→ **ASSIGNED TASK**:
When you reach the line that contains "emerg : Bool" in the data below, start reproducing lines exactly, and stop after the line that contains "spdm : Vector Nat 2".

→ **SUPPLIED DATA**:
/-- The state of one package. -/
structure State where
  -- the clock and drone time (01 R8, 13)
  cyc : Nat
  drone : Nat
  /-- the fraction of a nanosecond, in units of 1 / (65 × pitch code) ns (log 3) -/
  droneRem : Nat
  /-- rate correction of the reference oscillator, in units of 2^-32 of its rate (13 R269) -/
  slew : Int
  /-- drone time when usage, beacons and stamps were last looked at (13 R269, R279, 14 R307) -/
  served : Nat
  /-- the nominal count in 65ths of a cycle (13 R272) -/
  n65 : Nat
  droop : Bool
  catchUp : Bool
  pitch : Nat
  epoch : Word
  limit : Nat
  /-- limit codes that the monitor forecasts, with their instants (13 R276) -/
  forecasts : List (Nat × Nat)
  emerg : Bool
  group : Group
  -- the hub (17)
  stage : Nat
  err : Nat
  errV : Bool
  ready : Bool
  alarm : Bool
  alarmAt : Nat
  /-- the alarm sources that are out of their ranges (17 R366) -/
  outOfRange : List AlarmSource
  keys : List Nat
  eraseMask : List Nat
  /-- slots that an alarm has erased and that no key has been loaded into since (17 R366) -/
  erased : List Nat
  /-- the wrapped key last loaded into a slot (16 R352) -/
  keyBlobs : List (Nat × List Byte)
  minVersion : Nat
  /-- the modes of the host ports, the tray's lower cap in watts, and the frames of the repair map, as flash gives them (17 R351, R354, R358,
  R368) -/
  cxl : Vector Bool 2
  trayCap : Option Nat
  repair : List Nat
  /-- how far the DOE mailbox of each host port has come in its exchange: version, capabilities, algorithms (17 R358, R364, log 39) -/
  spdm : Vector Nat 2
  /-- the bytes of the firmware mailboxes in BAR0, which is 2^14 bytes at port × 2^14, and the calls in the mailboxes of the levels of the
  firmware cores, the oldest first (17 R358, R360) -/
  bar0 : List Host.Cell
  fwCalls : List FwCall
  roots : List (Nat × Nat)
  /-- contexts that an erased slot 0 has lost and firmware has not rebuilt (16 R353) -/
  lost : List Nat
  bound : List (Nat × Nat)
  cacheOn : List Nat
  hostDown : List Nat
  /-- the region guards of the firmware cores, 16 each at most, which the monitor alone sets (17 R361) -/
  regionGuards : List (Fin 8 × RegionGuard)
  /-- blocked plug-in accesses: unit id of the firmware core, and address (17 R361) -/
  guardRecs : List (Nat × Nat)
  dieVersion : Vector Nat 4
  /-- the firmware image of each die that has been updated since power-on (17 R367) -/
  dieImages : List (Nat × List Byte)
  retired : List Nat
  poisoned : List Nat
  badDev : List Nat
  badSpad : List Nat
  badHost : List Nat
  retrain : List (Nat × Nat)
  -- the cores (01)
  cores : Vector Core 40
  /-- which site of each die is active (15 R323) -/
  active : Vector Bool 4
  -- memories (01 Table 1-4)
  spad : List Host.Cell
  /-- for each compute core the seed of the bytes that its scratchpad holds where nothing has been written: 0 for zeros (05 Table
  5-1, log 5) -/
  spadSeed : Vector Nat 32
  dev : List Host.Cell
  /-- the keys under which lines of device memory were last written, the latest first: first line, count, key (16 R352, log 23) -/
  devKeys : List (Nat × Nat × List Byte)
  host : List Host.Cell
  code : List Host.Cell
  codeSh : List Host.Cell
  -- the front end (14)
  queues : Vector Queue 256
  parts : Vector Partition 16
  fabric : Option PartId
  detour : Nat
  /-- start of the 100 ms window (14 R307) -/
  window : Nat
  images : List Image
  nodes : List Node
  rr : Vector Nat 8
  musterUs : Nat
  musterNext : Nat
  shepNext : Nat
  -- the fabric (12)
  ports : Vector Port 12
  /-- packets that a hop or a sender holds until their last beat has left -/
  transit : List (Nat × Packet)
  -- the model's own (logs 1, 5, 6)
  phase : Phase
  turn : List SeqId
  cur : SeqId
  /-- the issue cycle of the instruction that caused the event at hand -/
  evIss : Nat
  agenda : List Todo
  effs : List Eff
  causes : List Cause
  before : Option Before
  outbox : List Out
  serial : Nat
  free : Nat
  deriving DecidableEq, Repr

/-- The package right after reset is released: the values of 17 Table 17-2 and R357, 13 R270, R272, R274, 14 Tables 14-2 and
14-3, R307, 12 R267, 15 R323; everything else as log 2 says. Its one event is the first power-on step (17 R354). -/
def State.reset : State where
  cyc := 0
  drone := 0
  droneRem := 0
  slew := 0
  served := 0
  n65 := 0
  droop := false
  catchUp := false
  pitch := 250
  epoch := 0
  limit := 1023
  forecasts := []
  emerg := false
  group := {}
  stage := 1
  err := 0
  errV := false
  ready := false
  alarm := false
  alarmAt := 0
  outOfRange := []
  keys := [0]
  eraseMask := []
  erased := []
  keyBlobs := []
  minVersion := 0
  cxl := Vector.replicate 2 false
  trayCap := none
  repair := []
  spdm := Vector.replicate 2 0
  bar0 := []
  fwCalls := []
  roots := []
  lost := []
  bound := []
  cacheOn := []
  hostDown := []
  regionGuards := []
  guardRecs := []
  dieVersion := Vector.replicate 4 0
  dieImages := []
  retired := []
  poisoned := []
  badDev := []
  badSpad := []
  badHost := []
  retrain := []
  cores := Vector.replicate 40 {}
  active := Vector.replicate 4 false
  spad := []
  spadSeed := Vector.replicate 32 0
  dev := []
  devKeys := []
  host := []
  code := []
  codeSh := []
  queues := Vector.replicate 256 {}
  parts := Vector.replicate 16 {}
  fabric := none
  detour := 0
  window := 0
  images := []
  nodes := []
  rr := Vector.replicate 8 255
  musterUs := 250
  musterNext := 0
  shepNext := 0
  ports := Vector.replicate 12 {}
  transit := []
  phase := .resolve
  turn := []
  cur := ⟨0, .scl⟩
  evIss := 0
  agenda := [{ due := .cyc 0, ev := .powerOn }]
  effs := []
  causes := []
  before := none
  outbox := []
  serial := 1
  free := 0

end Sys2Proof.Machine
end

→ **RESULT OF THE EXERCISE**:
  emerg : Bool
  group : Group
  -- the hub (17)
  stage : Nat
  err : Nat
  errV : Bool
  ready : Bool
  alarm : Bool
  alarmAt : Nat
  /-- the alarm sources that are out of their ranges (17 R366) -/
  outOfRange : List AlarmSource
  keys : List Nat
  eraseMask : List Nat
  /-- slots that an alarm has erased and that no key has been loaded into since (17 R366) -/
  erased : List Nat
  /-- the wrapped key last loaded into a slot (16 R352) -/
  keyBlobs : List (Nat × List Byte)
  minVersion : Nat
  /-- the modes of the host ports, the tray's lower cap in watts, and the frames of the repair map, as flash gives them (17 R351, R354, R358,
  R368) -/
  cxl : Vector Bool 2
  trayCap : Option Nat
  repair : List Nat
  /-- how far the DOE mailbox of each host port has come in its exchange: version, capabilities, algorithms (17 R358, R364, log 39) -/
  spdm : Vector Nat 2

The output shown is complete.